3. Alteration of the pH of the Urine - As with the gastric pH, drugs which alter the pH of the urine will affect the degree of ionization (and the water/fat solubility) of other drugs present in the urine. Drugs which are highly ionized (and water soluble) at a given urinary pH will remain in the water of the urine and will be more readily excreted, increasing their excretion and decreasing their clinical effects. Drugs which are less ionized (and more fat soluble) at a given urinary pH will be more likely to be reabsorbed from the urine back into the blood in the distal renal tubule, decreasing their excretion and increasing their clinical effects.

* (Example: URINE ALKALINIZERS - sodium bicarbonate, antacids, certain diuretics)
* (Example: URINE ACIDIFIERS - ammonium chloride, any drug causing metabolic acidosis)

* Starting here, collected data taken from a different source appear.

-- ==== Sys2Proof/Machine/Alu.lean ====
section
/-! DEFINITION. Register loads, arithmetic, bitwise operations, shifts and the random byte (41_alu.md R121 to R132).
Sources are read from the state before the instruction (00_scope.md R12). -/

namespace Sys2Proof.Machine

/-- `LD Vx, kk` (R121). -/
def execLdVB (x : RegNum) (kk : Byte) (s : State) : Host.Outcome State Fault Refusal := .next (s.setV x kk).advance

/-- `ADD Vx, kk` (R122): no carry is written. -/
def execAddVB (x : RegNum) (kk : Byte) (s : State) : Host.Outcome State Fault Refusal :=
  .next (s.setV x (s.readV x + kk)).advance

/-- `LD Vx, Vy` (R123). -/
def execLdVV (x y : RegNum) (s : State) : Host.Outcome State Fault Refusal := .next (s.setV x (s.readV y)).advance

/-- `OR Vx, Vy` (R124): VF is not written. -/
def execOrVV (x y : RegNum) (s : State) : Host.Outcome State Fault Refusal :=
  .next (s.setV x (s.readV x ||| s.readV y)).advance

/-- `AND Vx, Vy` (R125): VF is not written. -/
def execAndVV (x y : RegNum) (s : State) : Host.Outcome State Fault Refusal :=
  .next (s.setV x (s.readV x &&& s.readV y)).advance

/-- `XOR Vx, Vy` (R126): VF is not written. -/
def execXorVV (x y : RegNum) (s : State) : Host.Outcome State Fault Refusal :=
  .next (s.setV x (s.readV x ^^^ s.readV y)).advance

/-- `ADD Vx, Vy` (R127). -/
def execAddVV (x y : RegNum) (s : State) : Host.Outcome State Fault Refusal :=
  .next (s.setVFlag x (s.readV x + s.readV y) (carryFlag (s.readV x) (s.readV y))).advance

/-- `SUB Vx, Vy` (R128): Vx minus Vy. -/
def execSubVV (x y : RegNum) (s : State) : Host.Outcome State Fault Refusal :=
  .next (s.setVFlag x (s.readV x - s.readV y) (noBorrowFlag (s.readV x) (s.readV y))).advance

/-- `SHR Vx` (R129); y is decoded and ignored. -/
def execShr (x _y : RegNum) (s : State) : Host.Outcome State Fault Refusal :=
  .next (s.setVFlag x (s.readV x >>> 1) (shiftedOutRight (s.readV x))).advance

/-- `SUBN Vx, Vy` (R130): Vy minus Vx. -/
def execSubnVV (x y : RegNum) (s : State) : Host.Outcome State Fault Refusal :=
  .next (s.setVFlag x (s.readV y - s.readV x) (noBorrowFlag (s.readV y) (s.readV x))).advance

/-- `SHL Vx` (R131); y is decoded and ignored. -/
def execShl (x _y : RegNum) (s : State) : Host.Outcome State Fault Refusal :=
  .next (s.setVFlag x (s.readV x <<< 1) (shiftedOutLeft (s.readV x))).advance

/-- `RND Vx, kk` (R132): exactly one `Entropy()` request, whatever kk is. -/
def execRnd (x : RegNum) (kk : Byte) (s : State) : Host.Outcome State Fault Refusal :=
  .next (match s.nextEntropy with
    | .ok b => (s.entropyAsked.setV x (b &&& kk)).advance
    | .fail => s.entropyAsked.latch .entropySourceFailure)

end Sys2Proof.Machine
end

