/-- OR, AND and XOR write Vx bit by bit and leave VF alone unless x = F (41_alu.md; decision D6). -/
def Obligations.BitwiseOperationsLeaveVF : Prop :=
  ∀ (x y : RegNum) (s : State),
    (∃ t, exec (.orVV x y) s = .next t ∧ (∀ b, (t.readV x).getLsbD b = ((s.readV x).getLsbD b || (s.readV y).getLsbD b)) ∧
      t.pc = s.pc + 2 ∧ FrameExcept [x] [] [] s t) ∧
    (∃ t, exec (.andVV x y) s = .next t ∧ (∀ b, (t.readV x).getLsbD b = ((s.readV x).getLsbD b && (s.readV y).getLsbD b)) ∧
      t.pc = s.pc + 2 ∧ FrameExcept [x] [] [] s t) ∧
    (∃ t, exec (.xorVV x y) s = .next t ∧ (∀ b, (t.readV x).getLsbD b = ((s.readV x).getLsbD b ^^ (s.readV y).getLsbD b)) ∧
      t.pc = s.pc + 2 ∧ FrameExcept [x] [] [] s t)

/-- `ADD Vx, Vy`: Vx becomes the sum modulo 256 and VF the carry; with x = F the carry is what VF holds (41_alu.md;
decision D4). -/
def Obligations.AddSetsCarry : Prop :=
  ∀ (x y : RegNum) (s : State), ∃ t, exec (.addVV x y) s = .next t ∧
    (x ≠ 15 → (t.readV x).toNat = ((s.readV x).toNat + (s.readV y).toNat) % 256) ∧
    t.readV 15 = (if (s.readV x).toNat + (s.readV y).toNat > 255 then 1 else 0) ∧
    t.pc = s.pc + 2 ∧ FrameExcept [x, 15] [] [] s t

/-- `SUB Vx, Vy` and `SUBN Vx, Vy`: the difference modulo 256, VF = 1 when there is no borrow, equality included; with
x = F the flag is what VF holds (41_alu.md; decisions D4, D5). -/
def Obligations.SubtractionsSetNotBorrow : Prop :=
  ∀ (x y : RegNum) (s : State),
    (∃ t, exec (.subVV x y) s = .next t ∧
      (x ≠ 15 → (t.readV x).toNat = ((s.readV x).toNat + 256 - (s.readV y).toNat) % 256) ∧
      t.readV 15 = (if (s.readV y).toNat ≤ (s.readV x).toNat then 1 else 0) ∧
      t.pc = s.pc + 2 ∧ FrameExcept [x, 15] [] [] s t) ∧
    (∃ t, exec (.subnVV x y) s = .next t ∧
      (x ≠ 15 → (t.readV x).toNat = ((s.readV y).toNat + 256 - (s.readV x).toNat) % 256) ∧
      t.readV 15 = (if (s.readV x).toNat ≤ (s.readV y).toNat then 1 else 0) ∧
      t.pc = s.pc + 2 ∧ FrameExcept [x, 15] [] [] s t)

/-- `SHR Vx` and `SHL Vx`: Vx in place, y ignored, VF the bit shifted out; with x = F the bit is what VF holds (41_alu.md;
decisions D3, D4). -/
def Obligations.ShiftsSetTheBitShiftedOut : Prop :=
  ∀ (x y : RegNum) (s : State),
    (∃ t, exec (.shr x y) s = .next t ∧ (x ≠ 15 → (t.readV x).toNat = (s.readV x).toNat / 2) ∧
      (t.readV 15).toNat = (s.readV x).toNat % 2 ∧ t.pc = s.pc + 2 ∧ FrameExcept [x, 15] [] [] s t) ∧
    (∃ t, exec (.shl x y) s = .next t ∧ (x ≠ 15 → (t.readV x).toNat = (s.readV x).toNat * 2 % 256) ∧
      (t.readV 15).toNat = (s.readV x).toNat / 128 ∧ t.pc = s.pc + 2 ∧ FrameExcept [x, 15] [] [] s t)

/-- `RND Vx, kk`: whatever the host answers (a free value or a plugged one, log 1), a byte is masked by kk into Vx, a failure
latches EntropySourceFailure and writes nothing else of the core; exactly one request either way (41_alu.md; decisions
D14, D15, D25; that the raising cycle is a next state is log 2). -/
def Obligations.RandomByteIsMasked : Prop :=
  ∀ (x : RegNum) (kk : Byte) (s : State),
    (∀ b, s.nextEntropy = .ok b → ∃ t, exec (.rnd x kk) s = .next t ∧ t.readV x = b &&& kk ∧ t.pc = s.pc + 2 ∧
      t.entropyCount = s.entropyCount + 1 ∧ t.entropyPending = s.entropyPending.tail ∧
      FrameExcept [x] [] [.entropy] s t) ∧
    (s.nextEntropy = .fail → ∃ t, exec (.rnd x kk) s = .next t ∧ t.fault = some .entropySourceFailure ∧ t.pc = s.pc ∧
      t.entropyCount = s.entropyCount + 1 ∧ t.entropyPending = s.entropyPending.tail ∧
      FrameExcept [] [] [.fault, .entropy] s t)

/-- The host is asked for a byte exactly once by each executed RND and by no other cycle (60_exceptions.md, entropy source;
the counter is the model's own, log 1). -/
def Obligations.OnlyRndAsksForEntropy : Prop :=
  ∀ s t : State, step s = .next t →
    (∃ x kk, nextInstr s = some (.rnd x kk) ∧ t.entropyCount = s.entropyCount + 1) ∨
    ((∀ x kk, nextInstr s ≠ some (.rnd x kk)) ∧ t.entropyCount = s.entropyCount ∧ t.entropyPending = s.entropyPending)

/-! ## Index register and memory -/

/-- 42_memory_index.md R141, `LD I, nnn`: I becomes nnn, PC advances by 2, nothing else changes. -/
def Obligations.LoadIndexSetsI : Prop :=
  ∀ (nnn : Addr12) (s : State), ∃ t, exec (.ldI nnn) s = .next t ∧ t.i.toNat = nnn.toNat ∧ t.pc = s.pc + 2 ∧
    FrameExcept [] [] [.index] s t

/-- `ADD I, Vx` adds modulo 2^16 and writes no flag; `LD F, Vx` points I at glyph Vx mod 16 of the font at 0x000
(42_memory_index.md; decisions D9, D17). -/
def Obligations.IndexArithmeticWritesNoFlag : Prop :=
  ∀ (x : RegNum) (s : State),
    (∃ t, exec (.addIV x) s = .next t ∧ t.i.toNat = (s.i.toNat + (s.readV x).toNat) % 65536 ∧ t.pc = s.pc + 2 ∧
      FrameExcept [] [] [.index] s t) ∧
    (∃ t, exec (.ldFV x) s = .next t ∧ t.i.toNat = 5 * ((s.readV x).toNat % 16) ∧ t.pc = s.pc + 2 ∧
      FrameExcept [] [] [.index] s t)

/-- `LD B, Vx`: with I, I + 1 and I + 2 in memory, the three decimal digits of Vx, hundreds first, stand there and every
other byte is as before (42_memory_index.md; digit order from general knowledge G5). -/
def Obligations.DecimalDigitsAreStored : Prop :=
  ∀ (x : RegNum) (s : State), s.i.toNat + 3 ≤ 0x1000 → ∃ t, exec (.ldBV x) s = .next t ∧
    (t.readByte (effAddr s 0)).toNat = (s.readV x).toNat / 100 ∧
    (t.readByte (effAddr s 1)).toNat = (s.readV x).toNat / 10 % 10 ∧
    (t.readByte (effAddr s 2)).toNat = (s.readV x).toNat % 10 ∧
    t.pc = s.pc + 2 ∧ FrameExcept [] ((List.range 3).map (effAddr s)) [] s t

/-- `LD [I], Vx`: with the block in memory, V0 to Vx stand at I upward, every other byte is as before, and I is unchanged
(42_memory_index.md; decision D7). -/
def Obligations.RegisterBlockIsStored : Prop :=
  ∀ (x : RegNum) (s : State), s.i.toNat + x.val + 1 ≤ 0x1000 → ∃ t, exec (.ldMemV x) s = .next t ∧
    (∀ k : RegNum, k ≤ x → t.readByte (effAddr s k.val) = s.readV k) ∧
    t.pc = s.pc + 2 ∧ FrameExcept [] ((List.range (x.val + 1)).map (effAddr s)) [] s t

/-- `LD Vx, [I]`: with the block in memory, V0 to Vx take the bytes at I upward, the other registers and all of memory are as
before, and I is unchanged (42_memory_index.md; decision D7). -/
def Obligations.RegisterBlockIsLoaded : Prop :=
  ∀ (x : RegNum) (s : State), s.i.toNat + x.val + 1 ≤ 0x1000 → ∃ t, exec (.ldVMem x) s = .next t ∧
    (∀ k : RegNum, k ≤ x → t.readV k = s.readByte (effAddr s k.val)) ∧
    t.pc = s.pc + 2 ∧ FrameExcept ((List.finRange 16).filter (· ≤ x)) [] [] s t

/-- Every access through I that leaves memory latches OutOfBounds with the first bad address, the larger of I and 0x1000, and
writes nothing: LD B (3 bytes), LD [I] and LD Vx,[I] (x + 1 bytes), DRW (n bytes) (20_memory.md; decisions D10, D14, D15;
that the raising cycle is a next state is log 2). -/
def Obligations.IndexedAccessesFaultOutsideMemory : Prop :=
  ∀ (i : Instr) (len : Nat) (s : State),
    ((∃ x, i = .ldBV x ∧ len = 3) ∨ (∃ x, i = .ldMemV x ∧ len = x.val + 1) ∨ (∃ x, i = .ldVMem x ∧ len = x.val + 1) ∨
      (∃ x y, i = .drw x y len ∧ 0 < len)) →
    0x1000 < s.i.toNat + len →
    exec i s = .next { s with fault := some (.outOfBounds (max s.i.toNat 0x1000)) }

/-- A register block stored and loaded again from the same I comes back, whatever the registers held in between
(42_memory_index.md; decision D7). -/
def Obligations.StoredBlockLoadsBack : Prop :=
  ∀ (x : RegNum) (s : State), s.i.toNat + x.val + 1 ≤ 0x1000 →
    ∃ t, exec (.ldMemV x) s = .next t ∧ ∀ u : State, u.mem = t.mem → u.i = s.i →
      ∃ w, exec (.ldVMem x) u = .next w ∧ ∀ k : RegNum, k ≤ x → w.readV k = s.readV k

/-- A store by LD [I], Vx or by LD B, Vx is what the very next fetch reads, wherever the stored block lies: the fetched word is
made of the two bytes after the storing instruction, each one the stored byte if the store covers it, else the byte that was
there (20_memory.md, ordering; derived by the spec from its single-agent rule; digit order from general knowledge G5). The
premise on PC says that both bytes exist. -/
def Obligations.NextFetchSeesTheStore : Prop :=
  ∀ (x : RegNum) (s : State), s.pc.toNat + 4 ≤ 0x1000 →
    (s.i.toNat + x.val + 1 ≤ 0x1000 → ∃ t, exec (.ldMemV x) s = .next t ∧
      let seen := byteAfterStore s (x.val + 1) (fun k => s.readV (Fin.ofNat 16 k))
      fetch t = .ok (wordOfBytes (seen (s.pc.toNat + 2)) (seen (s.pc.toNat + 3)))) ∧
    (s.i.toNat + 3 ≤ 0x1000 → ∃ t, exec (.ldBV x) s = .next t ∧
      let seen := byteAfterStore s 3 (fun k => BitVec.ofNat 8 ((s.readV x).toNat / 10 ^ (2 - k) % 10))
      fetch t = .ok (wordOfBytes (seen (s.pc.toNat + 2)) (seen (s.pc.toNat + 3))))

/-! ## Timers and keys -/

/-- 43_timers_keys.md R160 and R161: `LD Vx, DT` copies DT into Vx, `LD DT, Vx` copies Vx into DT; PC advances by 2 and
nothing else changes. -/
def Obligations.DelayTimerIsReadAndSet : Prop :=
  ∀ (x : RegNum) (s : State),
    (∃ t, exec (.ldVDT x) s = .next t ∧ t.readV x = s.dt ∧ t.pc = s.pc + 2 ∧ FrameExcept [x] [] [] s t) ∧
    (∃ t, exec (.ldDTV x) s = .next t ∧ t.dt = s.readV x ∧ t.pc = s.pc + 2 ∧ FrameExcept [] [] [.delayTimer] s t)

/-- `LD ST, Vx` copies Vx into ST, and the beep level after it is Vx ≠ 0 (43_timers_keys.md; decision D24). -/
def Obligations.SoundTimerIsSet : Prop :=
  ∀ (x : RegNum) (s : State), ∃ t, exec (.ldSTV x) s = .next t ∧ t.st = s.readV x ∧
    (readBeep t = true ↔ s.readV x ≠ 0) ∧ t.pc = s.pc + 2 ∧ FrameExcept [] [] [.soundTimer] s t

/-- 60_exceptions.md R224: `tick_timers` takes each timer down by one unless it is 0, and changes nothing else, latched fault
or not. -/
def Obligations.TickDecrementsBothTimers : Prop :=
  ∀ s : State, ∃ t, transact .tickTimers s = .next (t, .done) ∧
    t.dt.toNat = s.dt.toNat - 1 ∧ t.st.toNat = s.st.toNat - 1 ∧ t.pc = s.pc ∧
    FrameExcept [] [] [.delayTimer, .soundTimer] s t

/-- n ticks take each timer down by n and never below 0 (60_exceptions.md, timers: 60 ticks from 30 leave 0). -/
def Obligations.TicksNeverGoBelowZero : Prop :=
  ∀ (n : Nat) (s : State),
    (tickTimers^[n] s).dt.toNat = s.dt.toNat - n ∧ (tickTimers^[n] s).st.toNat = s.st.toNat - n

/-- A cycle never moves a timer or a key: DT changes only in a cycle that runs `LD DT, Vx`, ST only in one that runs
`LD ST, Vx`, and the keys in none (10_state.md, timers and key state). -/
def Obligations.CyclesNeverTickNorTouchKeys : Prop :=
  ∀ s t : State, step s = .next t →
    (t.dt = s.dt ∨ ∃ x, nextInstr s = some (.ldDTV x)) ∧ (t.st = s.st ∨ ∃ x, nextInstr s = some (.ldSTV x)) ∧
    t.key = s.key

/-- `LD Vx, K`: with every key up nothing changes, PC included; with k the lowest key down, Vx becomes k and PC advances in
this very cycle (43_timers_keys.md; decisions D21, D35). -/
def Obligations.KeyWaitTakesTheLowestKey : Prop :=
  ∀ (x : RegNum) (s : State),
    ((∀ k : RegNum, s.key[k.val] = false) → exec (.ldVK x) s = .next s) ∧
    (∀ k : RegNum, s.key[k.val] = true → (∀ j : RegNum, j < k → s.key[j.val] = false) →
      ∃ t, exec (.ldVK x) s = .next t ∧ (t.readV x).toNat = k.val ∧ t.pc = s.pc + 2 ∧ FrameExcept [x] [] [] s t)

/-! ## Display -/

/-- `CLS`: every pixel clear, PC advances by 2, VF and all else unchanged (44_display.md, clear). -/
def Obligations.ClearScreenClearsEveryPixel : Prop :=
  ∀ s : State, ∃ t, exec .cls s = .next t ∧ (∀ px py, t.disp.pixel px py = false) ∧ t.pc = s.pc + 2 ∧
    FrameExcept [] [] [.display] s t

4. Alteration of the Formation (and the Flow) of the Urine - Drugs which increase the production, the volume, and the flow rate of urine through the nephron will affect the ability of the distal renal tubule to reabsorb any drugs back into the blood. High urinary flow rates will increase the excretion of drugs by the kidney, decreasing their clinical effects. (Example: diuretics)
There are many ways in which the interaction between the consumption of food and certain medications are manifested. These manifestations go both ways; food can affect the pharmacology of drugs and drugs can affect the consumption of food. These mechanisms are as follows:

- Drug Alteration of Food Palatability and Appetite - Many drugs have the effect of altering the taste of food. Others have the ability to directly inhibit the appetite centers in the brain and are used for weight control. Some drugs have the ability to stimulate the appetite centers and are used as appetite enhancers.
- Drug-Induced Nausea and Vomiting - Many drugs indirectly affect appetite and food consumption by inducing nausea. This generally has an inhibitory effect on food intake.
- Food Inhibition of Drug Absorption - Many drugs, if taken with meals, are inhibited from being absorbed at the same rate as they would be if taken on an empty stomach. Drugs are absorbed by the same intestinal absorptive surface that absorbs foodstuffs and the competition between the two can significantly alter the desired absorption of some drugs. In addition, some drugs are rendered non-absorpable by certain foods because they form and insoluble compound with certain items in the diet. Specifically, the binding of tetracycline by the polyvalent cations (Ca++, Mg++, Fe++, Al++) found in dairy products and other items significantly impairs the absorption of tetracycline antibiotics.
- Food Inhibition of Drug Metabolism - (The Grapefruit Juice Effect) - Recently, grapefruit juice has been noted to have an impact on the pharmacologic actions of many drugs. Investigations have revealed that a substance found in grapefruit juice (i.e., naringenin) is a potent inhibitor of hepatic P-450 drug-metabolizing enzymes. Patients who consume large quantities of grapefruit juice will seriously affect the clearance of many drugs that are metabolized by these affected enzymes. The result will be that the affected drugs will be metabolized at a slower than normal rate, resulting in higher than expected serum drug levels and greater activity pharmacologically.
The autonomic receptors can be divided into sympathetic (or adrenergic) receptors and parasympathetic (or cholinergic) receptors. While the cholinergic receptors play a role in heart rate (muscarinic type of cholinergic receptors activated by the vagus nerve), the main autonomic receptors affecting the cardiovascular system are the adrenergic receptors that extensively affect the heart and the arterial and venous vasculature. The adrenergic receptors are further divided into alpha 1, alpha 2, beta 1 and beta 2 receptors. There are three main concepts relating to these receptors that will assist in understanding the pharmacodynamics of the cardiovascular drugs. These are (1) their activation, (2) their function, and (3) their location.
* Activation - These receptors are activated by both the naturally occurring catecholamines and neurotransmitters and the agonist drugs of these naturally occurring substances. Adrenergic agonist drugs can activate them and adrenergic antagonist drugs can block them.
* Function - As a general rule, if the receptor has a subscript of 1, when it is activated, the target cell upon which it is located will be stimulated (e.g., if a muscle cell, the muscle cell will contract; if a nerve cell, its firing will increase). If, on the other hand, the receptor has a subscript of 2, when activated, the target cell where it is located will experience a decrease in its function (e.g., if it is a muscle cell, it will relax; if a nerve cell, its firing will become less frequent).
* Location -
1. Alpha 1 - located (1) on the vascular smooth muscle cells of the walls of arteries that supply blood to the skin, mucous membranes, kidney and intestinal tract, (2) on the smooth muscle cells of the walls of veins, and (3) on the radial muscles of the iris of the eye (i.e., the muscles that are responsible for pupillary dilation).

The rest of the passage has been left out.